Runtime config precedence:

1. CLI flags
2. Environment variables / .env
3. Stored config (~/.config/bbsc/config.yaml) + keyring/fallback secrets
4. Built-in defaults

API reference source:

• Atlassian Bitbucket Data Center REST docs for version 9.4
• Vendored OpenAPI reference: docs/reference/atlassian/bitbucket-9.4-openapi.json
• Generated client baseline: internal/openapi/generated/bitbucket_client.gen.go
• OpenAPI fix registry: docs/openapi/fixes.yaml
• Repository settings command mapping: docs/REPO_SETTINGS_COMMANDS.md
• Real server behavior must still be validated through live integration tests

Licensing note

Atlassian Bitbucket Server/Data Center is proprietary software.

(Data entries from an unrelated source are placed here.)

theorem RunInv.controllerInv (h : RunInv s) : ControllerInv s := { h with }

/-! ### One rule per operation -/

/-- Where the controller's registers are as they were, words have only left the port and the queues fit, the invariant
is kept. -/
theorem ControllerInv.of_same_registers (h : ControllerInv s) (hparams : t.params = s.params) (hst : t.st = s.st)
    (hbase : t.base = s.base) (hinited : t.inited = s.inited) (hcnt : t.cnt = s.cnt) (hport : t.port ⊆ s.port)
    (hq : queuesFit s.params.fifoDepth t.dev) : ControllerInv t where
  params := by rw [paramsOk, hparams]; exact h.params
  widths := by rw [widthsOk, hparams, hbase]; exact ⟨h.widths.1, fun w hw => h.widths.2 w (hport hw)⟩
  counter := by rw [counterOk, hparams, hst, hcnt]; exact h.counter
  inited := by rw [initedOk, hst, hinited]; exact h.inited
  window := by rw [windowOk, windowValid, hparams, hbase, hst, hinited]; exact h.window
  queues := by rw [queuesOk_iff, hparams]; exact hq

theorem ControllerInv.queuesFit (h : ControllerInv s) : queuesFit s.params.fifoDepth s.dev :=
  (queuesOk_iff s).mp h.queues

theorem ControllerInv.popMove (h : ControllerInv s) : ControllerInv (popMove s) := { h with }

theorem ControllerInv.popPort (h : ControllerInv s) {w : Nat} {ws : List Nat} (hp : s.port = w :: ws) :
    ControllerInv { s with port := ws } :=
  h.of_same_registers rfl rfl rfl rfl rfl (hp ▸ List.subset_cons_self w ws) h.queuesFit

theorem ControllerInv.deviceWrite (h : ControllerInv s) (r : WriteReg) (off : Offset) (v : Byte) :
    ControllerInv (deviceWrite r off v s) :=
  h.of_same_registers rfl rfl rfl rfl rfl (List.Subset.refl _) (queuesFit_write _ _ _ _ r h.queuesFit)

theorem ControllerInv.deviceRead (h : ControllerInv s) (r : ReadReg) (off : Offset) :
    ControllerInv (deviceRead r off s) :=
  h.of_same_registers rfl rfl rfl rfl rfl (List.Subset.refl _) (queuesFit_read _ _ _ r h.queuesFit)

theorem ControllerInv.deviceStep (h : ControllerInv s) (e : EnvStep) : ControllerInv (deviceStep e s) :=
  h.of_same_registers rfl rfl rfl rfl rfl (List.Subset.refl _) (queuesFit_env _ _ _ e h.queuesFit)

theorem ControllerInv.hostTake (h : ControllerInv s) : ControllerInv (hostTake s) := { h with }

/-- What is offered is cut to the width of a command word (R70). -/
theorem ControllerInv.hostOffer (h : ControllerInv s) (w : Nat) : ControllerInv (hostOffer w s) :=
  { h with
    widths := ⟨h.widths.1, List.forall_mem_append.mpr
      ⟨h.widths.2, List.forall_mem_singleton.mpr (Nat.mod_lt _ (Nat.two_pow_pos _))⟩⟩ }

/-- The free values of the reset input have the widths of their registers (R230). -/
theorem ControllerInv.controllerReset (h : ControllerInv s) : ControllerInv (controllerReset s) where
  params := h.params
  widths := ⟨Nat.mod_lt _ (Nat.two_pow_pos _), h.widths.2⟩
  counter := ⟨Nat.mod_lt _ (Nat.two_pow_pos _), nofun⟩
  inited := ⟨nofun, nofun⟩
  window := ⟨nofun, nofun⟩
  queues := h.queues

/-- A state may be entered whose class finds `cnt`, `inited` and `base` as it needs them. -/
theorem ControllerInv.goto {n : SeqState} (h : ControllerInv s)
    (htransfer : transferState n = true → s.inited = true ∧ s.cnt ≤ s.params.budget)
    (hinit : initState n = true → s.inited = false ∧ windowValid s) : ControllerInv (goto n s) where
  params := h.params
  widths := h.widths
  counter := ⟨h.counter.1, fun hn => (htransfer hn).2⟩
  inited := ⟨fun hn => (htransfer hn).1, fun hn => (hinit hn).1⟩
  window := ⟨h.window.1, fun hn => (hinit hn).2⟩
  queues := h.queues

theorem ControllerInv.finish (h : ControllerInv s) (c : Status) (b : Byte) : ControllerInv (finish c b s) :=
  ControllerInv.goto (s := respond c b s) { h with } nofun nofun

/-- The end of a CREATE (R108): `inited` is set under a valid window. -/
theorem ControllerInv.finish_created (h : ControllerInv s) (hv : windowValid s) (c : Status) (b : Byte) :
    ControllerInv (Machine.finish c b { s with inited := true }) where
  params := h.params
  widths := h.widths
  counter := ⟨h.counter.1, nofun⟩
  inited := ⟨nofun, nofun⟩
  window := ⟨fun _ => hv, nofun⟩
  queues := h.queues

/-- `val` takes any byte, and `cnt` any number of polls within the budget (R129 b). -/
theorem ControllerInv.latch (h : ControllerInv s) (v : Byte) {c : Nat} (hc : c ≤ s.params.budget) :
    ControllerInv { s with val := v, cnt := c } :=
  { h with counter := ⟨hc.trans_lt (budget_lt_width _), fun _ => hc⟩ }

/-- The start of a CREATE (R91): `base` takes an operand of `AW` bits that is the device's window. -/
theorem ControllerInv.create (h : ControllerInv s) {arg : Nat} (hw : arg < 2 ^ s.params.addrWidth)
    (hv : windowAt s.params arg) :
    ControllerInv (Machine.goto .init1 { s with base := arg, inited := false }) where
  params := h.params
  widths := ⟨hw, h.widths.2⟩
  counter := ⟨h.counter.1, nofun⟩
  inited := ⟨nofun, fun _ => rfl⟩
  window := ⟨nofun, fun _ => hv⟩
  queues := h.queues

/-! ### The rows -/

/-- The acceptance of a command keeps the controller's invariant (R91 to R94, R96). -/
theorem ControllerInv.execCommand {w : Nat} (h : ControllerInv s) (hst : s.st = .idle)
    (hc : execCommand w s = .next t) : ControllerInv t := by
  rcases (execCommand_idle hst w).mp hc with
    ⟨-, hv, rfl⟩ | ⟨-, rfl⟩ | ⟨-, hi, rfl⟩ | ⟨-, hi, rfl⟩ | ⟨-, -, rfl⟩
  · exact h.create (cmdArg_lt _ w) hv
  · exact h.finish _ _
  · exact (h.latch _ (Nat.zero_le _)).goto (fun _ => ⟨hi, Nat.zero_le _⟩) nofun
  · exact (h.latch s.val (Nat.zero_le _)).goto (fun _ => ⟨hi, Nat.zero_le _⟩) nofun
  · exact h.finish _ _

/-- A write of the initialisation sequence, but its last, keeps the controller's invariant (R100). -/
theorem ControllerInv.initWrite {n : SeqState} {r : WriteReg} {off : Offset} {v : Byte} (h : ControllerInv s)
    (hs : initState s.st = true) (hn : transferState n = false)
    (hr : windowValid s ∧ t = Machine.goto n (Machine.deviceWrite r off v s)) : ControllerInv t := by
  obtain ⟨hv, rfl⟩ := hr
  exact (h.deviceWrite r off v).goto (fun e => nomatch hn.symm.trans e) fun _ => ⟨h.inited.2 hs, hv⟩

/-- A step of the polling unit keeps the controller's invariant: below the budget it counts one (R121, R129 b). -/
theorem ControllerInv.pollStep {mask : Byte} {hitSt missSt : SeqState} {f : Failure} (h : ControllerInv s)
    (hs : transferState s.st = true) (hhit : initState hitSt = false) (hmiss : initState missSt = false)
    (hr : pollStep mask hitSt missSt f s = .next t) : ControllerInv t := by
  rcases pollStep_next.mp hr with ⟨-, rfl⟩ | ⟨hne, -, rfl⟩
  · exact h.finish _ _
  · have hlt : s.cnt < s.params.budget := Nat.lt_of_le_of_ne (h.counter.2 hs) hne
    have hle : cntNext s.params.budget s.cnt ≤ s.params.budget := by rw [cntNext_of_lt hlt]; exact hlt
    refine ((h.deviceRead .lineStatus offLsr).latch s.val hle).goto (fun _ => ⟨h.inited.1 hs, hle⟩) fun e => ?_
    split at e
    · exact nomatch hhit.symm.trans e
    · exact nomatch hmiss.symm.trans e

• The Docker image used for local integration testing is an official Atlassian distribution, not open-source software.
• Running it locally requires a valid license path (for example, an Atlassian trial/evaluation or paid license).
• Use of Bitbucket in this project must comply with Atlassian's EULA/terms (including any usage limits or expiry constraints).